Jørn Andersen (born 3 February 1963), sometimes written as Jörn, is a Norwegian-German football manager and former player. He is the head coach of the Hong Kong national team.

Club career

Norway
Born in Fredrikstad, Andersen's career started at local team Østsiden where he remained until 1982. Subsequently, he moved to Fredrikstad and netted seven goals in 43 Norwegian Premier League appearances. The striker was transferred to Vålerenga ahead of the 1985 season. Andersen was able to score 23 goals in just 22 matches for the Oslo side.

Germany
In 1985, 1. FC Nürnberg signed the Norwegian. In 78 matches Andersen scored 28 goals before he moved to Eintracht Frankfurt. In 1990 Andersen became the first foreign player to be top goalscorer in a season with 18 goals in the Bundesliga. In 1990–91 Andersen played for Fortuna Düsseldorf and returned to the Frankfurt side. After that spell he joined Hamburger SV (1994–95) and Dynamo Dresden to play in the Bundesliga.

Switzerland
From Dresden, Andersen headed to Switzerland and FC Zürich in 1995, but was not successful as he scored only twice in 33 appearances. After the 1997–98 season he left FC Lugano to join FC Locarno.

International career
Andersen made his debut for the Norway national team in 1985 and earned 27 caps, scoring five goals. His last international match was a European Championship qualifying match against Hungary in October 1990, coming on as a substitute for Jahn Ivar Jakobsen.

Managerial career
Andersen became youth manager of FC Luzern and returned to Germany again to manage the then-second-tier team Rot-Weiß Oberhausen from 2003 until 2004. After that spell he assisted Horst Köppel at Borussia Mönchengladbach.

In May 2007, he signed to Greek top-flight team Skoda Xanthi to manage them from 2007 to 2008 on, but in June 2007 the contract was dissolved for private reasons.

In late 2007, he signed for 2. Bundesliga strugglers Kickers Offenbach, but was unable to save them from relegation.

On 20 May 2008, he signed a two-year deal with 2. Bundesliga outfit Mainz 05, and under his reign the team achieved promotion to the Bundesliga. Despite the team's success, Andersen was fired on 3 August 2009.

Mid December 2010, he was named manager of the Greek Super League team Larissa. After on 24 days in office, where the team lost three league matches and was knocked out of the cup competition, without scoring a single goal, he was let go.

Six months later, Andersen returned to Germany take charge of second division side Karlsruher SC.

Andersen became manager of Austria Salzburg on 2 January 2015.

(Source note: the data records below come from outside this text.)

/-- `LINK_DOWN` always leaves `UP`. -/
theorem exec_linkDown_leaves_up {s t : State} (hl : s.lstate = .up) (h : exec .linkDown s = .next t) : t.lstate ≠ .up := by
  cases h
  rw [if_pos hl, (quiesceThenTearDown_states (s := shutOut s) rfl).1]
  split <;> simp

/-! ### The LED command (R32) -/

/-- But for `FLASH_LED`, no move makes an LED command pending. -/
theorem Move.led_clear {i : Option Instr} {s t : State} (h : Move i s t) (hi : ∀ d, i ≠ some (.flashLed d))
    (hs : s.ledPending = false) : t.ledPending = false := by
  cases h with
  | data hm =>
    cases hm with
    | records hr => rw [hr.eq]; exact hs
    | commanded d hj _ => exact absurd hj (hi d)
    | ledTaken _ => rfl
    | _ => exact hs
  | link hm =>
    cases hm with
    | sequence _ _ hseq =>
      cases hseq with
      | finished st _ _ => rw [finishBringUp_eq]; rfl
      | answered max got _ => rw [blockReply_eq]; exact hs
      | _ => exact hs
    | tornDown _ _ _ => rfl
    | _ => exact hs

theorem requestCycle_led (s : State) : (requestCycle s).ledPending = s.ledPending ∧ (requestCycle s).ledDuration = s.ledDuration := by
  rcases requestCycle_cases s with ⟨_, _, he⟩ | he <;> rw [he] <;> exact ⟨rfl, rfl⟩

/-- `FLASH_LED` makes its command pending in `UP` alone (R171). -/
theorem exec_flashLed_pending {d : Byte} {s t : State} (h : exec (.flashLed d) s = .next t) (hs : s.ledPending = false)
    (ht : t.ledPending = true) : s.lstate = .up ∧ t.ledDuration = d := by
  cases h
  split at ht
  · rename_i hl
    rw [if_pos hl]
    exact ⟨hl, (requestCycle_led _).2⟩
  · exact absurd ht (by simp [hs])

/-! ### The obligations -/

/-- Settles O30: `LINK_UP`, `LINK_DOWN` and the handshakes by what each can do to the lifecycle state, the resumed `LINK_DOWN` and the
reset likewise; nothing else moves it. -/
theorem lifecycleTransitions : Obligations.LifecycleTransitions := by
  intro s t hs h
  rcases step_effects h with ⟨i, htakes, he⟩ | hr | ⟨hsched, rfl⟩ | ⟨dt, l, rfl⟩ | ⟨rest, hsched, rfl⟩
  · have hs' : Inv { s with sched := s.sched.tail } := (recorded_sched _ s).inv hs
    refine ⟨?_, fun hw => exec_pending_up hs' hw he⟩
    by_cases hup : i = .linkUp
    · subst hup
      obtain ⟨iss, rest, hsched, hd⟩ := htakes.issued (.inl rfl)
      rcases exec_linkUp_lstate he with hl | ⟨hl, hp, ht⟩
      · exact .inl hl
      · exact .inr (.inl ⟨iss, rest, hsched, hd, hl, hp, ht⟩)
    · by_cases hdown : i = .linkDown
      · subst hdown
        obtain ⟨iss, rest, hsched, hd⟩ := htakes.issued (.inr (.inl rfl))
        rcases (exec_linkDown_states he).1 with hl | ⟨hl, ht⟩
        · exact .inl hl
        · exact .inr (.inr (.inr (.inl ⟨iss, rest, hsched, hd, hl, ht⟩)))
      · cases hshake : makesHandshake i with
        | false => exact .inl (exec_lstate (s := { s with sched := s.sched.tail }) hshake hup hdown he)
        | true =>
          rcases exec_handshake_lstate hs' hshake he with hl | ⟨hl, ht, hcount, hi⟩
          · exact .inl hl
          · refine .inr (.inr (.inl ⟨hl, ht, hcount, ?_⟩))
            rcases htakes.handshake hshake with hsched | hsched | ⟨iss, rest, hsched, hd⟩
            · exact .inl hsched
            · exact .inr (.inl hsched)
            · exact .inr (.inr ⟨iss, rest, i, hsched, hd, hi⟩)
  · exact ⟨.inl hr.lstate, fun hw ht => absurd (by rwa [hr.eq] at ht) hw⟩
  · obtain ⟨hl, hw⟩ := resumeLinkDown_states { s with sched := s.sched.tail }
    refine ⟨?_, fun hne ht => absurd (hw.symm.trans ht) hne⟩
    rcases hl with hl | ⟨hl, hidle, ht⟩
    · exact .inl hl
    · exact .inr (.inr (.inr (.inr (.inl ⟨hsched, hl, hidle, ht⟩))))
  · exact ⟨.inl rfl, fun hw ht => absurd ht hw⟩
  · exact ⟨.inr (.inr (.inr (.inr (.inr ⟨rest, hsched, rfl⟩)))), fun _ ht => nomatch ht⟩

/-- Settles O57: every move keeps the invariants, time only adds to `now`, and the reset has them. -/
theorem everyStepKeepsTheInvariants : Obligations.EveryStepKeepsTheInvariants := by
  intro s t hs h
  exact step_keeps_of_moves Inv (fun _ _ _ hm => hm.inv) (fun _ _ _ hx hn => { hx with time := hx.time.trans hn }) hardReset_inv
    h hs

/-- Settles O58: with the invariants carried along, every move keeps it. -/
theorem downStaysOneState : Obligations.DownStaysOneState := by
  intro s t hs hd h
  refine (step_keeps_of_moves (fun x => Inv x ∧ DownIsReset x) ?move ?clock ?reset h ⟨hs, hd⟩).2
  case move => exact fun i x y hm ⟨hx, hxd⟩ => ⟨hm.inv hx, hm.downIsReset hx hxd⟩
  case clock =>
    intro x l n ⟨hx, hxd⟩ hn
    exact ⟨{ hx with time := hx.time.trans hn }, fun hl => { hxd.down hl with }, fun hl => { hxd.bringup hl with }⟩
  case reset => exact fun x => ⟨hardReset_inv x, hardReset_downIsReset x⟩

/-- Settles O24: no instruction but `LINK_DOWN` leaves `UP` or writes the identity there, and `LINK_DOWN` ends elsewhere. -/
theorem identityImmutableWhileUp : Obligations.IdentityImmutableWhileUp := by
  intro s t hs h hl ht
  rcases step_effects h with ⟨i, _, he⟩ | hr | ⟨_, rfl⟩ | ⟨dt, l, rfl⟩ | ⟨rest, _, rfl⟩
  · by_cases hi : i = .linkDown
    · subst hi
      exact absurd ht (exec_linkDown_leaves_up (s := { s with sched := s.sched.tail }) hl he)
    · exact (exec_stays_up hi ((recorded_sched s.sched.tail s).inv hs) hl he).2
  · rw [hr.eq]; rfl
  · have hup : ({ s with sched := s.sched.tail } : State).lstate ≠ .shutdown := by simp [hl]
    rw [resumeLinkDown_elsewhere hup]
    rfl
  · rfl
  · exact nomatch ht

/-- Settles O32: no move but that of `FLASH_LED` makes a command pending, and `FLASH_LED` is issued. -/
theorem onlyFlashLedMakesACommandPending : Obligations.OnlyFlashLedMakesACommandPending := by
  intro s t h hs ht
  rcases step_effects h with ⟨i, htakes, he⟩ | hr | ⟨_, rfl⟩ | ⟨dt, l, rfl⟩ | ⟨rest, _, rfl⟩
  · by_cases hi : ∃ d, i = .flashLed d
    · obtain ⟨d, rfl⟩ := hi
      obtain ⟨iss, rest, hsched, hd⟩ := htakes.issued (.inr (.inr ⟨d, rfl⟩))
      obtain ⟨hl, hdur⟩ := exec_flashLed_pending he hs ht
      exact ⟨hl, iss, rest, d, hsched, hd, hdur⟩
    · have hclear := (exec_moves he).keeps (fun x => x.ledPending = false)
        (fun _ _ hm => hm.led_clear fun d hd => hi ⟨d, Option.some.inj hd⟩) hs
      exact nomatch hclear.symm.trans ht
  · rw [hr.eq] at ht
    exact nomatch hs.symm.trans ht
  · have hclear := (moves_resumeLinkDown { s with sched := s.sched.tail }).keeps (fun x => x.ledPending = false)
      (fun _ _ hm => hm.led_clear (by simp)) hs
    exact nomatch hclear.symm.trans ht
  · exact nomatch hs.symm.trans ht
  · exact nomatch ht

/-- Settles O59: every field that is staged is within its limits, and what is published was staged. -/
theorem identityStaysWithinItsLimits : Obligations.IdentityStaysWithinItsLimits := by
  intro s t hs h
  exact step_keeps_of_moves IdentityLimits (fun _ _ _ hm => hm.identityLimits) (fun _ _ _ hx _ => { hx with })
    (fun _ => .of_cleared (u := State.reset) rfl rfl) h hs

/-- Settles O60: no move lets time or a counter fall, the clock adds to `now`, and the reset keeps `now` and the parameters. -/
theorem timeAndCountersNeverFall : Obligations.TimeAndCountersNeverFall := by
  intro s t h
  rcases step_moves h with ⟨i, hm⟩ | ⟨dt, l, rfl⟩ | ⟨rest, hsched, rfl⟩
  · obtain ⟨hnow, hparams, hfaults, hdrops⟩ :=
      hm.keeps (NotFallen s) (fun _ _ hxy hx => hx.trans hxy.notFallen) (.of_eq rfl rfl rfl rfl)
    exact ⟨hnow, hparams, .inl ⟨hfaults, hdrops⟩⟩
  · exact ⟨Nat.le_add_right _ _, rfl, .inl ⟨Nat.le_refl _, Nat.le_refl _⟩⟩
  · exact ⟨Nat.le_refl _, rfl, .inr ⟨rest, hsched⟩⟩

/-- A hardware reset ends refused exactly where it finds a held caller of `OUT_DRAIN` or `LINK_DOWN` (R330, log entry 18). -/
theorem hardReset_refused (s : State) :
    (hardReset s).verdict = .done .refused ↔ s.drainWait = true ∨ s.lstate = .shutdown := by
  simp only [hardReset]
  split <;> simp_all

/-- Settles O10: the step is the reset, whose fields are those of the table by definition. -/
theorem hardwareResetGivesTheTable : Obligations.HardwareResetGivesTheTable := by
  intro s rest hs
  refine ⟨hardReset { s with sched := rest }, step_of_event hs, ?_⟩
  and_intros
  any_goals rfl
  exact hardReset_refused { s with sched := rest }

theorem reset_inv : Inv State.reset :=
  .of_down rfl rfl rfl rfl rfl rfl rfl (Nat.zero_le _) ring_empty_ok ring_empty_ok (fun _ => rfl) (Nat.zero_le _)

/-- Settles O56: nothing is in progress at reset, and every element has its reset value. -/
theorem resetHasTheInvariants : Obligations.ResetHasTheInvariants :=
  ⟨reset_inv, (by decide : 0 < Config.ceiling), ⟨fun _ => reset_atResetValues, fun h => nomatch h⟩,
    .of_cleared (u := State.reset) rfl rfl, by decide, by decide⟩

end Sys2Proof.Machine
end

section
/-! The decoder and the encoder (R90 to R105): what a word of each format is read as, that encoding and decoding agree, and what is
refused. -/

namespace Sys2Proof

/-! ### An encoded word, read in its format -/

@[simp] theorem decode_issueOf_slotOut (h l : Byte) : decode (issueOf .slotOut h l) = .ok (decodeSlotOut h l) := by
  simp [decode]

@[simp] theorem decode_issueOf_slotIn (h l : Byte) : decode (issueOf .slotIn h l) = .ok (decodeSlotIn h l) := by
  simp [decode]

@[simp] theorem decode_issueOf_hsResp (h l : Byte) : decode (issueOf .hsResp h l) = .ok (decodeHsResp h l) := by
  simp [decode]

@[simp] theorem decode_issueOf_cmd (h l : Byte) : decode (issueOf .cmd h l) = decodeCmd h l := by
  simp [decode]

@[simp] theorem decode_issueOf_uop (h l : Byte) : decode (issueOf .uop h l) = decodeUop h l := by
  simp [decode]

@[simp] theorem decode_issueOf_fn (h l : Byte) : decode (issueOf .fn h l) = decodeFn h l Args.zero := by
  simp [decode]

/-- The operands outside the word are read beside it (R103, log entry 20). -/
theorem decode_fn_args (h l : Byte) (a : Args) : decode ⟨.fn, joinBytes h l, a⟩ = decodeFn h l a := by
  simp [decode]

/-! ### The slots and the handshake responses (R93, R95, R96, R99) -/

theorem decodeSlotOut_midi (b : Byte) : decodeSlotOut Config.tagMidi b = .slotMidi b := by
  simp [decodeSlotOut, Config.tagMidi, Config.tagEmpty]

theorem decodeSlotOut_led (d : Byte) : decodeSlotOut Config.tagLed d = .slotLed d := by
  simp [decodeSlotOut, Config.tagLed, Config.tagMidi, Config.tagEmpty]

/-- A reserved slot has none of the three encodings of R93 (R95). -/
theorem reservedSlot_iff (t v : Byte) : reservedSlot t v = true ↔
    ¬(t = Config.tagEmpty ∧ v = 0) ∧ t ≠ Config.tagMidi ∧ t ≠ Config.tagLed := by
  have hmidi : Config.tagEmpty ≠ Config.tagMidi := by decide
  have hled : Config.tagEmpty ≠ Config.tagLed := by decide
  by_cases h : t = Config.tagEmpty
  · subst h
    simp [reservedSlot, hmidi, hled]
  · simp [reservedSlot, h]

theorem decodeSlotOut_reserved {t v : Byte} (h : reservedSlot t v = true) : decodeSlotOut t v = .slotRsvd t v := by
  obtain ⟨hempty, hmidi, hled⟩ := (reservedSlot_iff t v).1 h
  simp only [decodeSlotOut, if_neg hempty, if_neg hmidi, if_neg hled]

After leaving Austria Salzburg in December 2015, Andersen was appointed as manager of North Korea in May 2016. It marked the first time North Korea had appointed a foreign manager since 1993. In 2018, he departed from North Korea after two years working with the team.

In March 2018, he was reportedly linked to Hong Kong.

In June 2018, he was announced as the new manager of South Korean side Incheon United, in the K-League. He was sacked on 15 April 2019 with Incheon at the bottom of the table after collecting just four points from seven matches.

In December 2021, Andersen was appointed as the head coach of Hong Kong, succeeding Mixu Paatelainen. In June 2022, he successfully led the Hong Kong Team in qualifying for the AFC Asian Cup 2023, which was the first time in 54 years.

Personal life
He is the son of handball player Bjørg Andersen.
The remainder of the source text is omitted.